(Items from a data source)
========================================================================

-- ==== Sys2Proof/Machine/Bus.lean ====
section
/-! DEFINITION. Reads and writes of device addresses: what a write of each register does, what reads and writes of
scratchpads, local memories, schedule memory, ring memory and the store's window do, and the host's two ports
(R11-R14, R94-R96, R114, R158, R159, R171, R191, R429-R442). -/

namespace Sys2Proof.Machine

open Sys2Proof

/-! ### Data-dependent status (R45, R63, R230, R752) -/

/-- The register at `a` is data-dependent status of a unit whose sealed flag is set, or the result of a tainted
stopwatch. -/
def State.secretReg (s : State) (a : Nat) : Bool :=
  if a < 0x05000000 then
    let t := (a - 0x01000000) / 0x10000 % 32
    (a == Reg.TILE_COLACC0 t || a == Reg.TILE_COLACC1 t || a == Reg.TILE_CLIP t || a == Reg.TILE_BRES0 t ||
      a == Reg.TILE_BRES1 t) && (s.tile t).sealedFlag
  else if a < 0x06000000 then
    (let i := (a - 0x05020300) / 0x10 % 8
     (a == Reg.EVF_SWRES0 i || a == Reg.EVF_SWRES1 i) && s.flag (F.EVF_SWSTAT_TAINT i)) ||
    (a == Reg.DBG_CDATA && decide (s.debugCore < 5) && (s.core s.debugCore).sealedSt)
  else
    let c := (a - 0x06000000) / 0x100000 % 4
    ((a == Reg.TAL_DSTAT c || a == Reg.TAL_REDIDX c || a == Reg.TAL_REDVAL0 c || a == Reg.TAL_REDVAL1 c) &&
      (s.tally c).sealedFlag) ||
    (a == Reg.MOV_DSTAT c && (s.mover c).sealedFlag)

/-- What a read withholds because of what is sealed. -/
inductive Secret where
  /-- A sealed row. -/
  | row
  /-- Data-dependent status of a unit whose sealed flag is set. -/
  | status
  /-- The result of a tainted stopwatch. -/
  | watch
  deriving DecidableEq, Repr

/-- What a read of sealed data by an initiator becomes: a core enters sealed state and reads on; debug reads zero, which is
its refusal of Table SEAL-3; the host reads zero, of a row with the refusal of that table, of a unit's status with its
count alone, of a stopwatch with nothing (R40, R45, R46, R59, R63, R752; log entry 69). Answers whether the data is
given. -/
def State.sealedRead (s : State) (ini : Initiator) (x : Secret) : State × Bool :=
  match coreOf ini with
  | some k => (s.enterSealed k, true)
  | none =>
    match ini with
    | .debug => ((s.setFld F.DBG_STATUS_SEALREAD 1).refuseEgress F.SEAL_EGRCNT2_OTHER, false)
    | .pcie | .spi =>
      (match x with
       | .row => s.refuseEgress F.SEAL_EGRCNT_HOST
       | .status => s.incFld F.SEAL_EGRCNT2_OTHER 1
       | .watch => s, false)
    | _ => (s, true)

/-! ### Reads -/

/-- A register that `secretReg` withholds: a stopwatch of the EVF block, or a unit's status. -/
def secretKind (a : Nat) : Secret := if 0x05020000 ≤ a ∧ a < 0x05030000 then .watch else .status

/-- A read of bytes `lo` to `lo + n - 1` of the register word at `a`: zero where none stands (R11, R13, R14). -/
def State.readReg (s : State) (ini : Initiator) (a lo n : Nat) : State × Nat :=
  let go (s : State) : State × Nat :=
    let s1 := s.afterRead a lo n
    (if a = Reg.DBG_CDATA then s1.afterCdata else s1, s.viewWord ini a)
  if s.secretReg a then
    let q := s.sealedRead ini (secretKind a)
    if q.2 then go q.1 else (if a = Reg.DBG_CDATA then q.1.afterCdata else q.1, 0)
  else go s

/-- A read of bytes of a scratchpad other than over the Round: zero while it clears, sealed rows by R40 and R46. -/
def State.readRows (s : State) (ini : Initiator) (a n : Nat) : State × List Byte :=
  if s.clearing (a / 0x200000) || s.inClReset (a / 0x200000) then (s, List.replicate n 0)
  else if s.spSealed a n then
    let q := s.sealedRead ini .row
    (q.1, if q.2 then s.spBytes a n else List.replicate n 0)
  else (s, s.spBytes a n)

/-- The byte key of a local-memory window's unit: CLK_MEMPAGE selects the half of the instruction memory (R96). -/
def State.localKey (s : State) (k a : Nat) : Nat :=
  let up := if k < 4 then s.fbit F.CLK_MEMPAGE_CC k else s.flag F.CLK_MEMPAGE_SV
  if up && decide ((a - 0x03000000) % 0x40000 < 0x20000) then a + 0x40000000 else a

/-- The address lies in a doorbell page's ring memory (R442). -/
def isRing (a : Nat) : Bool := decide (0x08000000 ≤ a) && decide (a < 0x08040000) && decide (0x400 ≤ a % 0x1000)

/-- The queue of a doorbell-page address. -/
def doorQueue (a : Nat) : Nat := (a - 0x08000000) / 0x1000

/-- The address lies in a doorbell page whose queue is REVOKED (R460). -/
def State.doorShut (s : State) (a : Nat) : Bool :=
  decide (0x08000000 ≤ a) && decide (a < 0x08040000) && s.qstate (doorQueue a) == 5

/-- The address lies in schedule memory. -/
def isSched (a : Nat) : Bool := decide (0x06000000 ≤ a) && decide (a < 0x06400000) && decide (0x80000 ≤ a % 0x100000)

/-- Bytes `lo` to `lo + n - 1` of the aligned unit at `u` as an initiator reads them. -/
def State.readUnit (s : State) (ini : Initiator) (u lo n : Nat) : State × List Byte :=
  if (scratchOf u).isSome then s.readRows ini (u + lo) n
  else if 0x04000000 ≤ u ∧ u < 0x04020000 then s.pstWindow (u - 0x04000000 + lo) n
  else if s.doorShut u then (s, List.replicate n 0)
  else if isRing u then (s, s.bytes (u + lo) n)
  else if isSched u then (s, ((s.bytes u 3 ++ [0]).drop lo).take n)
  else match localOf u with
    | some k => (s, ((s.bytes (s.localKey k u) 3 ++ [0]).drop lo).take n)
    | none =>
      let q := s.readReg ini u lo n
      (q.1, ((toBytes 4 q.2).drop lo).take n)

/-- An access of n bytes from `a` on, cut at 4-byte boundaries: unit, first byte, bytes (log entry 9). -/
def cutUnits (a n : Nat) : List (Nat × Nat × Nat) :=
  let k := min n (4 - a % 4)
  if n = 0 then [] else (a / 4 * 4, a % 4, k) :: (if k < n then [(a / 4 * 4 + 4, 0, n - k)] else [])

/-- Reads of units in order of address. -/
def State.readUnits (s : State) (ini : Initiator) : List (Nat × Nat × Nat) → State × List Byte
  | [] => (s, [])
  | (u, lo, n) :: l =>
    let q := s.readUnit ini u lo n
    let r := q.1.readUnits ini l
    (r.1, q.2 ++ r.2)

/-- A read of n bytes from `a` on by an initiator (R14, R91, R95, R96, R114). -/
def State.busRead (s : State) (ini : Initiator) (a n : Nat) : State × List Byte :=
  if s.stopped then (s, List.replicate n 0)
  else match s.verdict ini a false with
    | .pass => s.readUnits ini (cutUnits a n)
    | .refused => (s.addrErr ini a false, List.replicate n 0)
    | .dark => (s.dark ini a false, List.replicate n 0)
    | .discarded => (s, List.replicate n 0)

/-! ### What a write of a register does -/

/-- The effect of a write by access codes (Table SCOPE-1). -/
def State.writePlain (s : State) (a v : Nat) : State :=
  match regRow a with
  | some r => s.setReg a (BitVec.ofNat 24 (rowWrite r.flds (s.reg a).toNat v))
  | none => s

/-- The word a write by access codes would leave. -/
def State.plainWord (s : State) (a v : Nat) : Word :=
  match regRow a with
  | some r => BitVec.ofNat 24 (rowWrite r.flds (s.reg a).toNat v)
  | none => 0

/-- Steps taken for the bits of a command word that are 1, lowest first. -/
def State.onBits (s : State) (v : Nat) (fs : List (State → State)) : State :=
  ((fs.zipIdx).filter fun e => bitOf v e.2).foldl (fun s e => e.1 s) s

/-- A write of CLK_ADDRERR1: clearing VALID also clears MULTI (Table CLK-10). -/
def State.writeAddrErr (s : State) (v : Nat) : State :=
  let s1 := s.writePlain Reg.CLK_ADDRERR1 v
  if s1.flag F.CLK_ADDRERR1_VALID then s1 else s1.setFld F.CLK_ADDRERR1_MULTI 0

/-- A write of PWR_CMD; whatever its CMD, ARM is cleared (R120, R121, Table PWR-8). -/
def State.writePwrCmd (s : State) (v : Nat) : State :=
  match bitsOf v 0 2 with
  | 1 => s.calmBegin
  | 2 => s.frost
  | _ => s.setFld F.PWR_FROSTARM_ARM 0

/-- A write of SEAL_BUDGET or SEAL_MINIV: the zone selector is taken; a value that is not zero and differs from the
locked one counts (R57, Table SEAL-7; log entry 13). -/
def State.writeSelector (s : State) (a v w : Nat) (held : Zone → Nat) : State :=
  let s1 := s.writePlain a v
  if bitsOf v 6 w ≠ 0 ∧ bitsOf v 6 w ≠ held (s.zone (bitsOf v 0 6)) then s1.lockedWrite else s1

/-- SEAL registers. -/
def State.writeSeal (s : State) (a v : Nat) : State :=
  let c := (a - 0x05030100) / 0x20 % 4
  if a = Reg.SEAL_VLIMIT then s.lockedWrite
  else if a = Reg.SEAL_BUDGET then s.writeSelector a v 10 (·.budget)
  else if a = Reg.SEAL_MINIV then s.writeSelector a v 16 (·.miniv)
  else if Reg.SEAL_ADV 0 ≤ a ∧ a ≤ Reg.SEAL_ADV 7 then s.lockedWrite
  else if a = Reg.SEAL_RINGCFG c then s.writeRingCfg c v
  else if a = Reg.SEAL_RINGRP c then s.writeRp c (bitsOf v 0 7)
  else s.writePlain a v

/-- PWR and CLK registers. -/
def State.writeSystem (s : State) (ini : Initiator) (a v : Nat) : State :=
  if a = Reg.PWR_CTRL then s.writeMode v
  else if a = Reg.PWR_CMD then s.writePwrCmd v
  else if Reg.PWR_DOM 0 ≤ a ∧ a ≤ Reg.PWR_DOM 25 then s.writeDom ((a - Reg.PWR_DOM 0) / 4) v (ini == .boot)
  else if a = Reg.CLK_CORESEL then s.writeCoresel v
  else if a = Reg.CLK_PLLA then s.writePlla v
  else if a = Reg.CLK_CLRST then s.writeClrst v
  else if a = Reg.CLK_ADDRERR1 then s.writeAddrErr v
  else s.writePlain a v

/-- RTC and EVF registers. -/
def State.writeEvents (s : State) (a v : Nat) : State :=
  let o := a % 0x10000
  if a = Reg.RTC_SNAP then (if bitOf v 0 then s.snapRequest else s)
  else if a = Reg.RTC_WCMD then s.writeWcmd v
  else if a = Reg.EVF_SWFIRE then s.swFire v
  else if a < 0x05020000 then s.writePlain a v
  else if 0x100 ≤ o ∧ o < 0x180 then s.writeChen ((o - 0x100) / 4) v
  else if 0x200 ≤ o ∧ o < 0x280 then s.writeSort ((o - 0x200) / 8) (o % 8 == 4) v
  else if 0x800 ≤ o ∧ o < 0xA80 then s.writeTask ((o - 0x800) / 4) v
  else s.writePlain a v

========================================================================

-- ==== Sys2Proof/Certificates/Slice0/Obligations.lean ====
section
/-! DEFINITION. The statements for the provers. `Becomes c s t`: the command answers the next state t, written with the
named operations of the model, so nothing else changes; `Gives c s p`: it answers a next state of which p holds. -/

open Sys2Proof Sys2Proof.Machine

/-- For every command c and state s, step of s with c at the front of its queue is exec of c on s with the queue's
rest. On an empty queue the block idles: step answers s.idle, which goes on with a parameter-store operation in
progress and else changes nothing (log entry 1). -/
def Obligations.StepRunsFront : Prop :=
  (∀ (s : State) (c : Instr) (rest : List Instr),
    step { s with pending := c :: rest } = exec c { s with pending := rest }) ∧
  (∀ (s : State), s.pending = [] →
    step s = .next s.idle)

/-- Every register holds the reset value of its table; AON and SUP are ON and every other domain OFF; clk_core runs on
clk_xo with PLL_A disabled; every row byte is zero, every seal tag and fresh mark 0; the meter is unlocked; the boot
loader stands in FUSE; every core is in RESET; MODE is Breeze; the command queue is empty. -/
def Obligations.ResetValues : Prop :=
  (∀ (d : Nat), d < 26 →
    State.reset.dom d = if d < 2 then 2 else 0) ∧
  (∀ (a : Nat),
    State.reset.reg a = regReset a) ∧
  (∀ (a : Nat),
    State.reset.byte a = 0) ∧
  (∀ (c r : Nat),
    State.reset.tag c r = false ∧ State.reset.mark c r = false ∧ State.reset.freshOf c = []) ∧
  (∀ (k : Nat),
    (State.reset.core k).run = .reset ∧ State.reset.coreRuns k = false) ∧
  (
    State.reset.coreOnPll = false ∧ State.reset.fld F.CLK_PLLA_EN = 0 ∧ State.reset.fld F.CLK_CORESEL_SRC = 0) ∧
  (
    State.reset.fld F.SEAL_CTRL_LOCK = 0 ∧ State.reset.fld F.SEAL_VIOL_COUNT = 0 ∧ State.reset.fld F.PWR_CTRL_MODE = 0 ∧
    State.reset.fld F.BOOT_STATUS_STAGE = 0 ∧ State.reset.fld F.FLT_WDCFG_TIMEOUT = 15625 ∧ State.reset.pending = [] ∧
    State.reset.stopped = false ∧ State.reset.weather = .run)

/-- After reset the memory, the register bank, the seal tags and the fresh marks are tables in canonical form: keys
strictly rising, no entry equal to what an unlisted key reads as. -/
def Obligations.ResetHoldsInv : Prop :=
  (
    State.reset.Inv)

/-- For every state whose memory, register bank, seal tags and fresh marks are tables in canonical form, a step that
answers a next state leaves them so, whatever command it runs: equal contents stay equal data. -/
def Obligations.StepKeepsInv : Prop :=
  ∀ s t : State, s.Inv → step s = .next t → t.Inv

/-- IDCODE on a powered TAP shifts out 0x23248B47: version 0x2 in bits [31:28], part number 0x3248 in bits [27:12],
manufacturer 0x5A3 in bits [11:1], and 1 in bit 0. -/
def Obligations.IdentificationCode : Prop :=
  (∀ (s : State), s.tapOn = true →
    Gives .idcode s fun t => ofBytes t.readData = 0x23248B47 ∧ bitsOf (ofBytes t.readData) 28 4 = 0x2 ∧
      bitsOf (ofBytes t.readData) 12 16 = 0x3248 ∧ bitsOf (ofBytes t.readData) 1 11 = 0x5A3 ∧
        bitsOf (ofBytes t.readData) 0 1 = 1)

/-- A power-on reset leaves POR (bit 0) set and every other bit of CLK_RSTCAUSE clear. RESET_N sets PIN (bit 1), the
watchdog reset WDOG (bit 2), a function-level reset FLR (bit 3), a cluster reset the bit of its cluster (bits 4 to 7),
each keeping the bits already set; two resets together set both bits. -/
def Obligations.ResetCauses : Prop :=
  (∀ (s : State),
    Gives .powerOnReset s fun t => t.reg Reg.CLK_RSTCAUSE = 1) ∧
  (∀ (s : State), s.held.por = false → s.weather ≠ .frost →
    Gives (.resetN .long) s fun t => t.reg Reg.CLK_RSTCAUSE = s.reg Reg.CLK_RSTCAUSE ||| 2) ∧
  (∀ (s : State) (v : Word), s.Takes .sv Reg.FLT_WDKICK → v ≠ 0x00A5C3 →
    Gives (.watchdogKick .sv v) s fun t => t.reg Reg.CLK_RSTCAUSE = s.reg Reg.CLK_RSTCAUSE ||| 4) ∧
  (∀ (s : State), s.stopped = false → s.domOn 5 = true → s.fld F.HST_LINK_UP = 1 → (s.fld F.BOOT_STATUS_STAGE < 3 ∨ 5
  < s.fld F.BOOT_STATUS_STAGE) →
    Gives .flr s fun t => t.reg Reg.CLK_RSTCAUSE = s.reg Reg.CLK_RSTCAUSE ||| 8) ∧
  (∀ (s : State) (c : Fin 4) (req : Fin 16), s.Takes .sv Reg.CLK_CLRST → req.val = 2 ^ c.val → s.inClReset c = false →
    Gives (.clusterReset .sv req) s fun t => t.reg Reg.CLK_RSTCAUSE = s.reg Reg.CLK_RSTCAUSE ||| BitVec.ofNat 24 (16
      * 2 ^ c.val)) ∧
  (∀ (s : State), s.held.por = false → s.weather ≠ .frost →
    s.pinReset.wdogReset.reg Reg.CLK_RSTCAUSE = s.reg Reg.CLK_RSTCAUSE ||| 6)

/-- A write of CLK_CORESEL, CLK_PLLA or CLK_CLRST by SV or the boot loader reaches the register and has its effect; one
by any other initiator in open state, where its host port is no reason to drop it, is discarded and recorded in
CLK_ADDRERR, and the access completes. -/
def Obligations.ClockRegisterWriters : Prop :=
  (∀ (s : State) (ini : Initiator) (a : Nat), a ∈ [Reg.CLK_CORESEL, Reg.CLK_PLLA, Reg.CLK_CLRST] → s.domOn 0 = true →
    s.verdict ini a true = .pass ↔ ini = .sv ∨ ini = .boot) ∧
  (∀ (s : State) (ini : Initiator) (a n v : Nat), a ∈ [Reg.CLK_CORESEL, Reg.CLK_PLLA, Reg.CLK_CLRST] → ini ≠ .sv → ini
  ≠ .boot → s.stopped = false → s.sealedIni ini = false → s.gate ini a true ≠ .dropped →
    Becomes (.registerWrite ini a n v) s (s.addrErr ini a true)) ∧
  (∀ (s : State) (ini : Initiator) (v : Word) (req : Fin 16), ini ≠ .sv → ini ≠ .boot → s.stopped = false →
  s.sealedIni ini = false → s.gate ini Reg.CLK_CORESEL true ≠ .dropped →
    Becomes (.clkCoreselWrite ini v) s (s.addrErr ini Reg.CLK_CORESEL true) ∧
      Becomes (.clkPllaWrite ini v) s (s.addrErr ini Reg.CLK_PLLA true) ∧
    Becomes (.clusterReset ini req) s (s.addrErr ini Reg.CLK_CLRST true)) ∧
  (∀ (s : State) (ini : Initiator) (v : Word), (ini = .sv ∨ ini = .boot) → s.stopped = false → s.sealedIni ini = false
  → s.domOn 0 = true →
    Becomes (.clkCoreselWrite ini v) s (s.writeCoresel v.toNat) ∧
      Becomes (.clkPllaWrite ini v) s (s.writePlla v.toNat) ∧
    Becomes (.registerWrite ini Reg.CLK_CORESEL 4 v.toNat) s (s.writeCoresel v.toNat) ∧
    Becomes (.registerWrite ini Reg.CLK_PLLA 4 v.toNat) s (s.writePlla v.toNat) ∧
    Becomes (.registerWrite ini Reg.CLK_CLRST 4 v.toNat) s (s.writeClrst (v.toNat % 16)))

========================================================================

Look through the entries and return every line where "writeClrst" appears.

  else if a = Reg.CLK_CLRST then s.writeClrst v
    Becomes (.registerWrite ini Reg.CLK_CLRST 4 v.toNat) s (s.writeClrst (v.toNat % 16)))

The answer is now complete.